Whether you continue to follow them or not, you'll probably always remember who MoonFruit is and what they have to offer. In the end, isn't that really the point?

Sure it was popular, but it's the internet equivalent of people clamoring to get a free t-shirt shot from a canon at a baseball game.

Buzz-worthy? Yes. Annoying? Even more-so.

I think we all knew it was a matter of time before the Twitter space was filled with marketing noise (present company included). I've even seen smaller brands doing something like this already, hell, even Orbitz does this.

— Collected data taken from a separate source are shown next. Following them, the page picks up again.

-- ==== Sys2Proof/Machine/HeapBase.lean ====
section
/-!
DEFINITION. Sys2Proof/Machine/HeapBase.lean: handles, headers, regions and the read barrier (R105 to R119): the parts of
the heap that memory accesses need, and what stops an access.
-/

namespace Sys2Proof.Machine

open Sys2Proof

/-- Why an access cannot be performed now: a trap; a stall of the issuing context until something ends; a planned object
that must be moved first (R113); a home-execute fault (R151) on a frame homed at a cluster; a host address whose
translation must be asked for (R149); a request of an engine that must be made beyond a port (R162). -/
inductive Stop
  | trap (k : Cause)
  | hold (st : Stall)
  | claim (region granule : Nat) (h : Word)
  | ship (home : Nat) (k : Cause)
  | ats (va : Nat) (write : Bool)
  | ask (port addr : Nat) (op : ExtOp)
deriving DecidableEq, Repr

/-- Whose access it is: a core's, through its cached leaves, or a die's own unit. -/
inductive Agent
  | core (id : Nat)
  | die (d : Nat)
deriving DecidableEq, Repr

/-- The die of an agent. -/
def Agent.dieOf : Agent → Nat
  | .core id => coreDie id
  | .die d => d

/-- The space that an agent works in (R142). -/
def State.sidOf (s : State) (ag : Agent) : Nat :=
  spaceSid (s.die ag.dieOf).space

/-- Translation for an agent of an address in a paged window (R142, R147). -/
def State.xlate (s : State) (ag : Agent) (va : Nat) : Except (Nat × Nat) Xlat :=
  match ag with
  | .core id => s.translate id va
  | .die d =>
    s.translateIn d (s.die d).space va

/-- The physical address of one address in a paged window, with the permission and migration checks (R146, R156). -/
def State.vaddr (s : State) (ag : Agent) (k : Kind) (va : Nat) : Except Stop Nat :=
  if !(windowOf va).paged then .error (.trap { code := 0x040, acc := k.acc, addr := BitVec.ofNat 64 va })
  else
    match s.xlate ag va with
    | .error (code, level) => .error (.trap { code, acc := k.acc, level, addr := BitVec.ofNat 64 va })
    | .ok x =>
      if !permits x.pte k then .error (.trap { code := 0x047, acc := k.acc, level := x.level, addr := BitVec.ofNat 64 va })
      else
        match x.held with
        | some frame => .error (.hold (.migration frame (x.passage (s.sidOf ag) va)))
        | none =>
          if servingDie x.pa ≠ ag.dieOf ∧ (s.die (servingDie x.pa)).stopped then .error (.trap { code := 0x163, acc := k.acc })
          else .ok x.pa

/-- Read an aligned 8-byte word of a paged window. -/
def State.vread (s : State) (ag : Agent) (va : Nat) : Except Stop Word :=
  match s.vaddr ag .heap va with
  | .error e => .error e
  | .ok pa =>
    if s.poisoned pa then .error (.trap { code := 0x160, acc := 7, addr := BitVec.ofNat 64 va })
    else .ok (s.readWord pa)

/-- Write an aligned 8-byte word of a paged window: the hardware's own writes need R and W (R146). -/
def State.vwrite (s : State) (ag : Agent) (va : Nat) (w : Word) : Except Stop State :=
  match s.vaddr ag .heapCas va with
  | .error e => .error e
  | .ok pa => .ok (s.writeWord pa w)

/-! ### Handles (R105) -/

def hColor (h : Word) : Nat := field h 63 62
def hRegion (h : Word) : Nat := field h 47 30
def hGran (h : Word) : Nat := field h 29 4
/-- Object offset in granules: handle bits 47:4. -/
def hOff (h : Word) : Nat := field h 47 4

/-- A handle of a color and an object offset, VH 0. -/
def mkHandle (color off : Nat) : Word := at_ 62 (color % 4) ||| at_ 4 (off % 2 ^ 44)

/-- The first address of the heap window (R48). -/
def heapBase : Nat := 0x8000000000000

/-- Address of a handle's header (R105). -/
def hAddr (h : Word) : Nat := heapBase + hOff h * 16

/-- VH set by whether the target is a VALUE (R116). -/
def withVh (h : Word) (value : Bool) : Word := (h &&& ~~~8#64) ||| bitAt 3 value

/-! ### Headers (R106) -/

/-- KIND codes. -/
def kVALUE : Nat := 0
def kTHUNK : Nat := 1
def kBLACKHOLE : Nat := 2
def kINDIRECT : Nat := 3
def kFAILED : Nat := 4
def kBYTES : Nat := 5
def kSTUB : Nat := 6

def hdrKind (w : Word) : Nat := field w 63 61
def hdrRows (w : Word) : Nat := 2 ^ field w 60 58
def hdrCols (w : Word) : Nat := 2 ^ field w 57 55
def hdrFmt (w : Word) : BitVec 5 := w.extractLsb' 50 5
def hdrScaled (w : Word) : Bool := w.getLsbD 48
def hdrPcnt (w : Word) : Nat := field w 47 40
def hdrSpk (w : Word) : Bool := w.getLsbD 39
def hdrHref (w : Word) : Bool := w.getLsbD 38
def hdrSize (w : Word) : Nat := field w 31 0

/-- A reserved bit of word 1 that is not zero: all of it for VALUE and BYTES (R106), and the fields that R122 reserves for
THUNK, BLACKHOLE and FAILED. Word 1 of INDIRECT and STUB is a handle, which the barrier judges as one (log entry 43). -/
def hdrBad1 (kind : Nat) (w1 : Word) : Bool :=
  if kind = kVALUE ∨ kind = kBYTES then w1 != 0
  else if kind = kTHUNK then field w1 50 32 != 0
  else if kind = kBLACKHOLE then field w1 30 0 != 0
  else if kind = kFAILED then field w1 38 0 != 0
  else false

/-- A header with a reserved KIND or a reserved bit that is not zero, in either of its words (R106, R122). -/
def hdrBad (w w1 : Word) : Bool := hdrKind w == 7 || field w 37 32 != 0 || hdrBad1 (hdrKind w) w1

/-- PCNT replaced, with PIN following it (R106). -/
def hdrWithPcnt (w : Word) (n : Nat) : Word :=
  setField (setField w 47 40 n) 49 49 (if n = 0 then 0 else 1)

/-! ### Regions (R107) -/

/-- STATE codes of a region (R107). -/
def rFREE : Nat := 0
def rACTIVE : Nat := 1
def rMARKING : Nat := 2
def rEVACUATING : Nat := 3
def rEVACUATED : Nat := 4

/-- Address of word `i` of a region descriptor (R107); HEAP.RTBASE is a virtual address. -/
def State.regionAddr (s : State) (ag : Agent) (n i : Nat) : Nat :=
  (s.die ag.dieOf).rtbase.toNat % 2 ^ 52 + n * 64 + 8 * i

def State.regionWord (s : State) (ag : Agent) (n i : Nat) : Except Stop Word :=
  s.vread ag (s.regionAddr ag n i)

def State.setRegionWord (s : State) (ag : Agent) (n i : Nat) (w : Word) : Except Stop State :=
  s.vwrite ag (s.regionAddr ag n i) w

def rgColor (w0 : Word) : Nat := field w0 63 62
def rgState (w0 : Word) : Nat := field w0 61 59
def rgEvok (w0 : Word) : Bool := w0.getLsbD 58
def rgHome (w0 : Word) : Nat := field w0 57 55
def rgDest (w0 : Word) : Nat := field w0 47 30
def rgTop (w1 : Word) : Nat := field w1 31 0
def rgQuota (w1 : Word) : Nat := field w1 63 32
def rgFwd (w2 : Word) : Nat := field w2 51 0
def rgLive (w3 : Word) : Nat := field w3 51 0
def rgUsed (w4 : Word) : Nat := field w4 63 32
def rgLiveBytes (w4 : Word) : Nat := field w4 31 0

/-- The color before a color (R111, R115): 1 → 3, 2 → 1, 3 → 2. -/
def prevColor (c : Nat) : Nat := if c = 1 then 3 else c - 1

/-- The color after a color (R111). -/
def nextColor (c : Nat) : Nat := if c = 3 then 1 else c + 1

/-! ### Forwarding entries (R112) -/

def fwdState (e : Word) : Nat := field e 63 61
def fwdOff (e : Word) : Nat := field e 47 4
def mkFwd (st claim off : Nat) : Word := at_ 61 (st % 8) ||| at_ 48 (claim % 8192) ||| at_ 4 (off % 2 ^ 44)

/-- Address of the forwarding entry of a granule. -/
def fwdAddr (w2 : Word) (gran : Nat) : Nat := rgFwd w2 + 8 * gran

/-! ### The read barrier (R115) -/

/-- A heap cause names the handle (R326) (log entry 44). -/
def heapCause (code : Nat) (h : Word) : Cause :=
  { code, acc := 7, objk := 1, obj := h }

/-- A stop of an access made for a handle carries the handle too (R326). -/
def stopFor (h : Word) : Stop → Stop
  | .trap k => .trap { k with acc := 7, objk := 1, obj := h }
  | .ship home k => .ship home { k with acc := 7, objk := 1, obj := h }
  | .hold st => .hold st
  | .claim r g _ => .claim r g h
  | .ats va write => .ats va write
  | .ask port a op => .ask port a op

/-- An access made for a handle. -/
def forHandle {α : Type} (h : Word) : Except Stop α → Except Stop α
  | .error e => .error (stopFor h e)
  | .ok x => .ok x

/-- The forwarding entry of a handle's granule, under word 2 of its region's descriptor. The table has entries for the
granules of [0, TOP) (R107); every other granule is NONE (R111 step 4) (log entry 42). -/
def State.forwardEntry (s : State) (ag : Agent) (h w2 : Word) : Except Stop Word :=
  match s.regionWord ag (hRegion h) 1 with
  | .error e => .error e
  | .ok w1 => if hGran h * 16 < rgTop w1 then s.vread ag (fwdAddr w2 (hGran h)) else .ok 0

/-- Steps 1 to 6 of R115: where a handle points now. -/
def State.resolve (s : State) (ag : Agent) (h : Word) : Except Stop Word :=
  if h = 0 then .error (.trap (heapCause 0x080 h))
  else if field h 61 48 != 0 || field h 2 0 != 0 || hColor h == 0 then .error (.trap (heapCause 0x081 h))
  else
    match forHandle h (s.regionWord ag (hRegion h) 0) with
    | .error e => .error e
    | .ok w0 =>
      if rgState w0 = rFREE then .error (.trap (heapCause 0x082 h))
      else if hColor h = rgColor w0 then .ok h
      else if hColor h = prevColor (rgColor w0) ∧ (rgState w0 = rEVACUATING ∨ rgState w0 = rEVACUATED) then
        match forHandle h (s.regionWord ag (hRegion h) 2) with
        | .error e => .error e
        | .ok w2 =>
          match forHandle h (s.forwardEntry ag h w2) with
          | .error e => .error e
          | .ok e =>
            if fwdState e = 1 then .error (.claim (hRegion h) (hGran h) h)
            else if fwdState e = 2 then .error (.hold (.copy (hRegion h) (hGran h) none))
            else if fwdState e = 3 then
              match forHandle h (s.regionWord ag (fwdOff e / 2 ^ 26) 0) with
              | .error e => .error e
              | .ok d0 => .ok (mkHandle (rgColor d0) (fwdOff e))
            else if fwdState e = 4 then .ok (mkHandle (rgColor w0) (hOff h))
            else .error (.trap (heapCause 0x084 h))
      else .error (.trap (heapCause 0x083 h))

/-- What the barrier finds: the final target as the healed handle, and its header word 0. -/
structure Target where
  handle : Word
  hdr    : Word
deriving DecidableEq, Repr

/-- Step 8 of R115: a target that is the handle itself stands as it is; any other is healed, with VH as R116 says. Handles
are compared without their VH (R105). -/
def healedHandle (orig t : Word) (value : Bool) : Word :=
  if withVh t false = withVh orig false then orig else withVh t value

/-- R115 with step 7: INDIRECT and STUB are followed, at most 4 hops. `orig` is the operand, which a trap names. -/
def State.barrierFrom (s : State) (ag : Agent) (orig : Word) : (hops : Nat) → (h : Word) → Except Stop Target
  | 0, _ => .error (.trap (heapCause 0x085 orig))
  | hops + 1, h =>
    match s.resolve ag h with
    | .error e => .error (stopFor orig e)
    | .ok t =>
      match forHandle orig (s.vread ag (hAddr t)) with
      | .error e => .error e
      | .ok w =>
        match forHandle orig (s.vread ag (hAddr t + 8)) with
        | .error e => .error e
        | .ok w1 =>
          if hdrBad w w1 then .error (.trap (heapCause 0x08B orig))
          else if hdrKind w = kINDIRECT ∨ hdrKind w = kSTUB then s.barrierFrom ag orig hops w1
          else .ok { handle := healedHandle orig t (hdrKind w == kVALUE), hdr := w }

/-- The read barrier (R115): the handle itself and up to 4 hops. -/
def State.barrier (s : State) (ag : Agent) (h : Word) : Except Stop Target :=
  s.barrierFrom ag h 5 h

/-! ### Pinned objects (R50, R117) -/

/-- The SIZE of a recorded object that is pinned: its header says so where it can be read, or stands on a page that cannot. -/
def State.pinnedSize (s : State) (ag : Agent) (gran size : Nat) : Option Nat :=
  match s.xlate ag (heapBase + gran * 16) with
  | .error _ => some size
  | .ok x =>
    let w := s.readWord x.pa
    if hdrPcnt w = 0 then none else some (hdrSize w)

/-- The pinned object that contains a heap address, as its first address and its size (R50). -/
def State.pinnedAt (s : State) (ag : Agent) (va : Nat) : Option (Nat × Nat) :=
  s.pins.findSome? fun (sid, gran, size) =>
    let base := heapBase + gran * 16
    if sid ≠ s.sidOf ag ∨ va < base then none
    else
      match s.pinnedSize ag gran size with
      | some n => if va < base + n then some (base, n) else none
      | none => none

/-- Whether a region of a die's space holds a pinned object. -/
def State.pinnedIn (s : State) (ag : Agent) (region : Nat) : Bool :=
  s.pins.any fun (sid, gran, size) =>
    sid == s.sidOf ag && gran / 2 ^ 26 == region && (s.pinnedSize ag gran size).isSome

/-- PCNT of an object changed by PIN or UNPIN: the object is among the pinned ones while it is not zero. -/
def State.notePin (s : State) (ag : Agent) (h : Word) (size pcnt : Nat) : State :=
  let sid := s.sidOf ag
  let rest := s.pins.filter fun x => !(x.1 == sid && x.2.1 == hOff h)
  { s with pins := if pcnt = 0 then rest else (sid, hOff h, size) :: rest }

end Sys2Proof.Machine
end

At the end of the day, though, ONE hashtag mention should've been enough for contest entry purposes. Instead, it was like 25 of your friends coming up to you and mentioning a contest to you 3 times a day for 7 straight days. In my opinion, this was more spam-like than it was advantageous marketing.

Why? Because of Prescott's comment above. His sentiments are exactly what 95% of the people who tweeted #Moonfruit thought, too. Which is too bad for Moonfruit, since I doubt they wanted people to just forget about them. Even with all the hub-bub about Moonfruit out there, I couldn't even tell you what that company does.

Ultimately, what really irritates me, is what Twitter and other social media hotspots are all about: following, aka, subscribing. As in, opt-in. I didn't sign up to hear 200 tweets a day about Moonfruit. Sadly, I guess what I hear isn't for me to decide, but for the people who are tweeting to. But when a contest is set up to encourage multiple tweets, that's just lame.

I guess I was hoping for something a bit more relevant in how they set up the contest. I'm afraid that this, and other hastag contests, are going to muck up the tweetstream. Marketers have such a unique situation where they can be relevant in so many different channels that it's a shame we sometimes allow brands to fall back into the "just scream at everyone" model.

Awareness? Sure. Relevancy? Questionable.

I think Seth is being a little harsh. The promotion was a good one in that it did create buzz - and it would be very interesting to see how/if this translates into sales. It got people talking - which is more than can be said for about 95% of all marketing in general.
A bit spammy? I don't think of twitter like my inbox - which should remain a private stream of data. I think of it as a public feed - and as such have a lot more tolerance for the sales pitches, etc. Plus - there is always the 'unfollow' button. Use it.

In the end the question comes down to your philosophy on advertising. Is it too drive sales? Create brand awareness? Get people talking, good or bad? For me it is a little of all of it so I would have to say good campaign. They were able to tap into a new media and use it in a way no one else really has and since they are a web company I would say they were very relevant in showing how up to speed (even ahead of the curve) they are.